Ce qu'on en pense sur la planète BD :
Dans cette 22ème enquête canardesque, notre célèbre inspecteur zoomorphe est recruté par la grande duchesse du Belgambourg, plus pour ses inattendus talents de diplomate, que pour ses habituelles compétences de policier. On attend en effet de lui qu'il favorise la libération d'une ressortissante prise en otage par des terroristes économiques, dans une ancienne colonie africaine devenue dictature molle et corrompue. La problématique est posée par un phénomène marketing qui met à mal l'économie locale de ce pays sous-développé, à la suite d'un emballement médiatique et pour de populistes prétextes écologiques. Comme si le succès du film d'animation Némo recroisait l'aberrant scandale de la perche du Nil. Ici, comme c'est aujourd'hui le cas dans la majorité des « affaires » dont sa galvanisent les actualités, le système médiatique monte en épingle les débats, laisse se répercuter les amalgames dans l'opinion publique, adopte le porte-parole qui accroche la mieux lumière et pas forcément le plus légitime pour le rôle. Avec la dénonciation de ce prisme médiatique devenu débile, les co-auteurs Benoît Sokal et Pascal Regnauld adoptent donc un propos fort et pertinent, bien que peu évident à rythmer sur le canevas d'une aventure classique. La forte densité des dialogues – bien sentis mais bavards – délaye de beaucoup le fil conducteur.
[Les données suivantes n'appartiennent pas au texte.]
-- ==== Sys2Proof/Laws/State.lean ====
section
/-! SUPPORT. What each replacement of one bank, tile, port or stack leaves and reads back: one lemma per update and field. -/

namespace Sys2Proof.Machine
open Sys2Proof

/-! ### Vectors -/

/-- An element that was replaced reads as the new one. -/
@[simp] theorem vget_vset_same {α : Type} {n : Nat} (v : Vector α n) (i : Nat) (x d : α) (h : i < n) :
    vget (vset v i x) i d = x := by
  simp [vget, vset, h]

/-- Another element reads as before. -/
@[simp] theorem vget_vset_ne {α : Type} {n : Nat} (v : Vector α n) (i j : Nat) (x d : α) (h : i ≠ j) :
    vget (vset v i x) j d = vget v j d := by
  simp [vget, vset, h]

/-- Past the end nothing is replaced. -/
theorem vset_of_ge {α : Type} {n : Nat} (v : Vector α n) (i : Nat) (x : α) (h : n ≤ i) : vset v i x = v := by
  simp [vset, Vector.setIfInBounds_eq_of_size_le h]

/-- An element of a constant vector. -/
@[simp] theorem vget_replicate {α : Type} {n : Nat} (i : Nat) (x d : α) (h : i < n) :
    vget (Vector.replicate n x) i d = x := by
  simp [vget, h]

/-! ### Reads and updates of one element -/
/-- `tile` after `modTile` of the same one. -/
@[simp] theorem State.tile_modTile_same (s : State) (i : Nat) (f : Tile → Tile) (h : i < 160) : (s.modTile i f).tile i = f (s.tile i) := by
  simp [State.tile, State.modTile, h]
/-- `tile` after `modTile` of another one. -/
@[simp] theorem State.tile_modTile_ne (s : State) (i j : Nat) (f : Tile → Tile) (h : i ≠ j) : (s.modTile i f).tile j = s.tile j := by
  simp [State.tile, State.modTile, h]
/-- `pt` after `modPt` of the same one. -/
@[simp] theorem State.pt_modPt_same (s : State) (i : Nat) (f : PartBank → PartBank) (h : i < 16) : (s.modPt i f).pt i = f (s.pt i) := by
  simp [State.pt, State.modPt, h]
/-- `pt` after `modPt` of another one. -/
@[simp] theorem State.pt_modPt_ne (s : State) (i j : Nat) (f : PartBank → PartBank) (h : i ≠ j) : (s.modPt i f).pt j = s.pt j := by
  simp [State.pt, State.modPt, h]
/-- `sq` after `modSq` of the same one. -/
@[simp] theorem State.sq_modSq_same (s : State) (i : Nat) (f : SeqBank → SeqBank) (h : i < 16) : (s.modSq i f).sq i = f (s.sq i) := by
  simp [State.sq, State.modSq, h]
/-- `sq` after `modSq` of another one. -/
@[simp] theorem State.sq_modSq_ne (s : State) (i j : Nat) (f : SeqBank → SeqBank) (h : i ≠ j) : (s.modSq i f).sq j = s.sq j := by
  simp [State.sq, State.modSq, h]
/-- `bd` after `modBd` of the same one. -/
@[simp] theorem State.bd_modBd_same (s : State) (i : Nat) (f : BudBank → BudBank) (h : i < 16) : (s.modBd i f).bd i = f (s.bd i) := by
  simp [State.bd, State.modBd, h]
/-- `bd` after `modBd` of another one. -/
@[simp] theorem State.bd_modBd_ne (s : State) (i j : Nat) (f : BudBank → BudBank) (h : i ≠ j) : (s.modBd i f).bd j = s.bd j := by
  simp [State.bd, State.modBd, h]
/-- `sy` after `modSy` of the same one. -/
@[simp] theorem State.sy_modSy_same (s : State) (i : Nat) (f : SyncBank → SyncBank) (h : i < 16) : (s.modSy i f).sy i = f (s.sy i) := by
  simp [State.sy, State.modSy, h]
/-- `sy` after `modSy` of another one. -/
@[simp] theorem State.sy_modSy_ne (s : State) (i j : Nat) (f : SyncBank → SyncBank) (h : i ≠ j) : (s.modSy i f).sy j = s.sy j := by
  simp [State.sy, State.modSy, h]
/-- `ts` after `modTs` of the same one. -/
@[simp] theorem State.ts_modTs_same (s : State) (i : Nat) (f : TileSync → TileSync) (h : i < 160) : (s.modTs i f).ts i = f (s.ts i) := by
  simp [State.ts, State.modTs, h]
/-- `ts` after `modTs` of another one. -/
@[simp] theorem State.ts_modTs_ne (s : State) (i j : Nat) (f : TileSync → TileSync) (h : i ≠ j) : (s.modTs i f).ts j = s.ts j := by
  simp [State.ts, State.modTs, h]
/-- `link` after `modLink` of the same one. -/
@[simp] theorem State.link_modLink_same (s : State) (i : Nat) (f : Link → Link) (h : i < 12) : (s.modLink i f).link i = f (s.link i) := by
  simp [State.link, State.modLink, h]
/-- `link` after `modLink` of another one. -/
@[simp] theorem State.link_modLink_ne (s : State) (i j : Nat) (f : Link → Link) (h : i ≠ j) : (s.modLink i f).link j = s.link j := by
  simp [State.link, State.modLink, h]
/-- `stk` after `modStk` of the same one. -/
@[simp] theorem State.stk_modStk_same (s : State) (i : Nat) (f : Stack → Stack) (h : i < 8) : (s.modStk i f).stk i = f (s.stk i) := by
  simp [State.stk, State.modStk, h]
/-- `stk` after `modStk` of another one. -/
@[simp] theorem State.stk_modStk_ne (s : State) (i j : Nat) (f : Stack → Stack) (h : i ≠ j) : (s.modStk i f).stk j = s.stk j := by
  simp [State.stk, State.modStk, h]
/-- `crc` after `modCrc` of the same one. -/
@[simp] theorem State.crc_modCrc_same (s : State) (i : Nat) (f : CrcRegs → CrcRegs) (h : i < 4) : (s.modCrc i f).crc i = f (s.crc i) := by
  simp [State.crc, State.modCrc, h]
/-- `crc` after `modCrc` of another one. -/
@[simp] theorem State.crc_modCrc_ne (s : State) (i j : Nat) (f : CrcRegs → CrcRegs) (h : i ≠ j) : (s.modCrc i f).crc j = s.crc j := by
  simp [State.crc, State.modCrc, h]
/-- `fn` after `modFn` of the same function. -/
@[simp] theorem State.fn_modFn_same (s : State) (i : Nat) (f : PcieFn → PcieFn) (h : i < 17) : (s.modFn i f).fn i = f (s.fn i) := by
  simp [State.fn, State.modFn, h]
/-- `fn` after `modFn` of another function. -/
@[simp] theorem State.fn_modFn_ne (s : State) (i j : Nat) (f : PcieFn → PcieFn) (h : i ≠ j) : (s.modFn i f).fn j = s.fn j := by
  simp [State.fn, State.modFn, h]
Décentralisé sous le soleil, mais toujours en trench-coat façon polar noir à la Humphrey Bogart, Canardo trimbale son cynisme de manière passive, sans en faire des caisses, au détriment d'un rythme narratif tout à fait emballant. Néanmoins toujours soigné, le dessin insiste sur les expressions désabusées des protagonistes et la grise austérité des décors, même sous les tropiques (les bidonvilles remplacent l'insalubrité urbaine).